Appellant does not appear to contend that the state failed to establish his guilt through the required proof, but that in order lawfully to convict one of the offense of subornation of perjury the state must prove by the testimony of two witnesses, or the testimony of one witness and other corroborating circumstances, the truth of the charge; thus, under the statement and requested instruction above, the state would be required to offer such proof as to every element of the offense.

The problem simply stated becomes whether or not it is necessary for the state to establish each element of subornation of perjury, that is, the perjury and the inducement, through the testimony of two witnesses, or one witness and independent corroborating circumstances.

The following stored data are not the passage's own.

-- ==== Sys2Proof/Machine/LeLaw.lean ====
section
/-! DEFINITION. The four loop laws (R149 to R156) over the arithmetic of Block, as functions of a bank, a state stage and an
input stage. -/

namespace Sys2Proof.Machine

/-- What a law reads: the words of the active bank, the state and input stages, whether the mode is TRACK, whether the inner
slot of a cascade was at a limit (R155), whether the step re-enters (R154), the injected value with its point (R179), and the
q-axis reference that a HOLDUP coast sets (R171). -/
structure LawIn where
  word : Nat → Nat
  st : Nat → Bf
  u : Nat → Bf
  track : Bool
  inner : Bool
  reenter : Bool
  inj : Option (Nat × Bf)
  coast : Option Bf

/-- What a law gives: the values of the state stage in its order, the further values of that stage, the place of the output
among them, whether it is at or beyond a limit, the argument of fe, the intermediates of R176, and whether a value formed on
the way saturated. -/
structure LawOut where
  st : List Acc
  outs : List Acc
  y : Nat
  atLimit : Bool
  fe : Option Dy
  inter : List Bf
  sat : Bool

/-- A bank word as a BF scalar. -/
def LawIn.bf (i : LawIn) (k : Nat) : Bf := Bf.ofWord (i.word k)

/-- The injected value at point `p`, as a term. -/
def LawIn.injAt (i : LawIn) (p : Nat) : Acc :=
  match i.inj with
  | some (q, w) => if q = p then term w else []
  | none => []

/-- An operand with an injected value added: where it enters as a factor it is rounded first. -/
def withInj (x : Bf) (w : Acc) : Bf := if w.isEmpty then x else acc1 (term x ++ w)

/-- The limits YMAX and YMIN of the bank applied to `v`: the operand returned and whether a limit was met. -/
def LawIn.limit (i : LawIn) (v : Bf) : Bf × Bool :=
  if (i.bf 2).dy.le v.dy then (i.bf 2, true)
  else if v.dy.le (i.bf 3).dy then (i.bf 3, true)
  else (v, false)

/-- Whether any of the values saturated. -/
def anySat (l : List Bf) : Bool := l.any fun b => b.sat

/-- PID with feed-forward (template 0). Inputs: 0 measurement, 1 set-point, 2 feed-forward, 3 track value. At re-entry I is
assigned in stage 2, where P is; in TRACK v is assigned in the state stage.
(DEDUCED, log entry 23; DEDUCED, log entry 42) -/
def lawPid (i : LawIn) : LawOut :=
  let kp := i.bf 6
  let ki := i.bf 7
  let kd := i.bf 8
  let df := i.bf 9
  let bsp := i.bf 10
  let csp := i.bf 11
  let kff := i.bf 12
  let ym := i.u 0
  let wSp := i.injAt 0
  let wErr := i.injAt 1
  let r := withInj (i.u 1) wSp
  let s1 := stage
    [term (i.u 1) ++ wSp ++ termNeg ym ++ wErr, mac bsp r ++ termNeg ym ++ wErr, mac csp r ++ termNeg ym ++ wErr]
  let e := nth s1 0 {}
  let ep := nth s1 1 {}
  let ed := nth s1 2 {}
  let edp := if i.reenter then ed else i.st 2
  let d0 : Bf := if i.reenter then {} else i.st 1
  let nkff : Bf := coef (fneg b64 kff.f64)
  let iT : Acc := if i.reenter then term (i.st 3) ++ mac (coef (fneg b64 kp.f64)) ep ++ mac nkff (i.u 2) else term (i.st 0)
  let k1 := fmul b64 kd.f64 (fsub b64 (fofInt b64 1) df.f64)
  let p : Acc := mac kp ep
  let d : Acc := mac df d0 ++ mac (coef k1) ed ++ mac (coef (fneg b64 k1)) edp
  let s2 := stage ([p, d, p ++ iT ++ d ++ mac kff (i.u 2) ++ i.injAt 2] ++ if i.reenter then [iT] else [])
  let iS := if i.reenter then nth s2 3 {} else i.st 0
  let v := if i.track then i.u 3 else nth s2 2 {}
  let (y, lim) := i.limit v
  let iN : Acc :=
    if i.track then term y ++ termNeg (nth s2 0 {}) ++ mac nkff (i.u 2)
    else if !lim && !i.inner then term iS ++ mac ki e else term iS
  let dN : Bf := if i.track then {} else nth s2 1 {}
  { st := [iN, term dN, term ed, term y]
    outs := if i.track then [term v] else []
    y := 3
    atLimit := lim
    fe := some e.dy
    inter := [e, nth s2 0 {}, dN, v]
    sat := anySat [r] || anySat s1 || anySat s2 }
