/-- The results of a problem written within one SEQ update (R197, R233, R239), and its destination (R226, R243). -/
def State.saCommit (s : State) (j : SaJob) (p : Nat) (r : SaRes) : State :=
  let c := s.canvas j.half
  let a := s.problemAt j.half p
  let at_ (k : Nat) := a + 64 + 4 * (arrayAt c.kind c.n c.m k).1
  let s := s.bumpSeq a
  let s := match r.factor with
    | none => s
    | some f => s.saPutFactor j p f
  let s := if r.failed then s.wr8 (a + 5) (BitVec.ofNat 8 Code.invalid) else s
  let s := if r.fflags = 0 then s else s.wr8 (a + 6) (s.rd8 (a + 6) ||| BitVec.ofNat 8 r.fflags)
  let s := s.wrOpt (at_ (if c.kind = 1 then 4 else 2)) r.x
  let s := s.wrOpt (at_ 9) r.y
  let s := match r.run with
    | none => s
    | some q => s.wrWords (a + 0x20) [q.it + 65536 * q.stop, q.rprim, q.rdual, q.checkIt, j.tag, 0, 0, 0]
  let s := s.wr16 (a + 0x1C) (r.status + 256 * j.op)
  let s := s.bumpSeq a
  match r.out with
  | none => s
  | some v =>
    let d := j.dstAddr + 4 * v.length * (p - j.first)
    if j.dst ≠ 1 ∨ (s.cp.cprst ∧ d < 0x20300000) then s else s.wrWords d v

/-- A problem ended: written, noted in the job, its z kept for the plan bridge (R244). -/
def State.saEndProblem (s : State) (j : SaJob) (p : Nat) (r : SaRes) : State × SaJob :=
  let kept := r.status = Code.ok ∨ r.status = Code.doneRegularised ∨ r.status = Code.sketch
  (s.saCommit j p r,
    { j with
      done := j.done ++ [(r.status, (r.run.map (·.it)).getD 0)]
      z := if j.dst = 2 ∧ j.pbZ ∧ p = j.pbProb ∧ kept then r.out else j.z })

/-- Several problems ended, in index order. -/
def State.saEndAll (s : State) (j : SaJob) (res : State → Nat → SaRes) : List Nat → State × SaJob
  | [] => (s, j)
  | p :: t =>
    let (s', j') := s.saEndProblem j p (res s p)
    s'.saEndAll j' res t

/-- The job status of R233; `special` is a refusal or SKIPPED. -/
def SaJob.status (j : SaJob) (special : Option Nat) : Nat :=
  let l := j.done.map (·.1)
  match special with
  | some c => c
  | none =>
    if l.contains Code.stale then Code.stale
    else if l.contains Code.sketch then Code.sketch
    else if l.all (· == Code.invalid) then Code.invalid
    else if j.late then Code.delayed
    else if l.contains Code.doneRegularised then Code.doneRegularised
    else Code.ok

/-- The completion record (R242); `stopped` says that the deadline stopped the job. (DEDUCED, log entry 35) -/
def SaJob.record (j : SaJob) (special : Option Nat) (stopped : Bool) (now : Nat) : List Nat :=
  let l := j.done.map (·.1)
  let n (c : Nat) := (l.filter (· == c)).length
  let bad := (l.findIdx? (· != Code.ok)).map (j.first + ·)
  let sk := (j.done.filter fun d => d.1 == Code.sketch).map (·.2)
  [j.status special + 256 * j.op + 65536 * j.tag,
   n Code.ok + n Code.doneRegularised + 65536 * n Code.doneRegularised,
   n Code.sketch + 65536 * n Code.stale,
   n Code.invalid + 65536 * bad.getD 0xFFFF,
   j.accept % 2 ^ 32, (j.start.getD j.accept) % 2 ^ 32, now % 2 ^ 32,
   sk.foldl min (sk.headD 0) + 65536 * min 255 j.preempts + 2 ^ 24 * b2n j.late + 2 ^ 25 * b2n stopped + 2 ^ 26 * b2n j.reduced]

/-- The status a job offers: LAST_STATUS of PB_PROB at the offer, OK as DELAYED where the job started late (R244). -/
def State.offeredStatus (s : State) (j : SaJob) : Nat :=
  let st := s.rd8 (s.problemAt j.half j.pbProb + 0x1C) |>.toNat
  if st = Code.ok ∧ j.late then Code.delayed else st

The element of the offense required to be established in perjury prosecutions is set forth in Tindall v. State, 99 Fla. 1132, 128 So. 494, at page 497, wherein the supreme court stated:

'To convict of the crime of perjury the offense must be proved by the oaths of two witnesses or by the oath of one witness and other independent and corroborating circumstances which are deemed of equal weight with another witness. Such is the rule now well established on authority. And the element of the offense which must be so proved is the falsity of the material matter sworn to.' Ward v. State, 83 Fla. 311, 91 So. 189; Ellis v. State, 83 Fla. 322, 91 So. 192; Yarbrough v. State, 79 Fla. 256, 83 So. 873.'

An examination of the Florida decisions relating to prosecutions for subornation of perjury fails to reveal a decision on the question. In 70 C.J.S. Perjury § 85, it is said that:

'In a prosecution for subornation, the essential elements of the crime of perjury, as alleged in the indictment or information, must be proved, as well as the fact that accused procured or induced the commission of the perjury with the requisite knowledge and intent.'

And in § 88 the following appears:

'There is authority to the effect that a conviction for subornation of perjury may be sustained on the testimony of a single witness, such as the perjurer, without corroboration either as to the subornation or as to the commission of the perjury. According to the weight of authority, however, the rule, which in some jurisdictions has been incorporated into statute, is that in a prosecution for subornation of perjury, as in a prosecution for perjury, discussed supra §§ 68-70, accused cannot be convicted on the uncorroborated testimony of a single witness as to the falsity of the matter alleged as perjury, as for example where the witness is the person suborned, since a conviction for subornation may be had only on the testimony of at least two witnesses or of one credible witness and corroborating circumstances, as to the actual commission of the perjury alleged. However, the procurement or inducement may be established by the uncoroborated evidence of a single witness who may be the suborned witness, although there is authority for the view that the uncorroborated testimony of the suborned witness is not sufficient.'

In Doan v. United States, 202 F.2d 674, the United States Court of Appeals, Ninth Circuit, in holding that as to the inducement, the testimony of a single witness was sufficient, stated at page 678:

'In discussing the question of the sufficiency of the evidence to support the subornation of perjury charge in Count IV, we bear in mind the rule laid down by this court in Catrino v. United States, 9 Cir., 176 F.2d 884, 888. There we stated that so far as the falsity of the oath was concerned,--the actual perjury,--it must be proved by the same quantum of proof required in perjury cases. We added: 'In a subornation of perjury case, proof that the defendant induced the commission of the offense, is not subject to this requirement.' This means that while it was incumbent upon the Government to prove that the testimony given by Georgia Martin before the Grand Jury was false, and to prove that it was thus false by two independent witnesses, or by one such witness plus corroborating circumstances, yet as to the element of subornation of the perjury, that is to say, as to whether the defendant induced the commission of the perjury on her part, 'the proof is the same as in all other crimes,--proof beyond a reasonable doubt.' As to the inducement, the testimony of Georgia Martin alone was sufficient so far as the rules here discussed are concerned.'

Also, see Culwell v. United States, 5 Cir., 194 F.2d 808, where it was held that the inducement of witnesses to commit perjury may be established by one witness' uncorroborated testimony, as the act of soliciting another to commit perjury does not involve the theory of oath against oath; also, Boren v. United States, 9 Cir., 144 F. 801, 75 C.C.A. 531; State v. Richardson, 248 Mo. 563, 154 S.W. 735, 44 L.R.A.,N.S., 307; State v. Bixby, 27 Wash.2d 144, 177 P.2d 689; Commonwealth v. Billingsley, 357 Pa. 378, 54 A.2d 705.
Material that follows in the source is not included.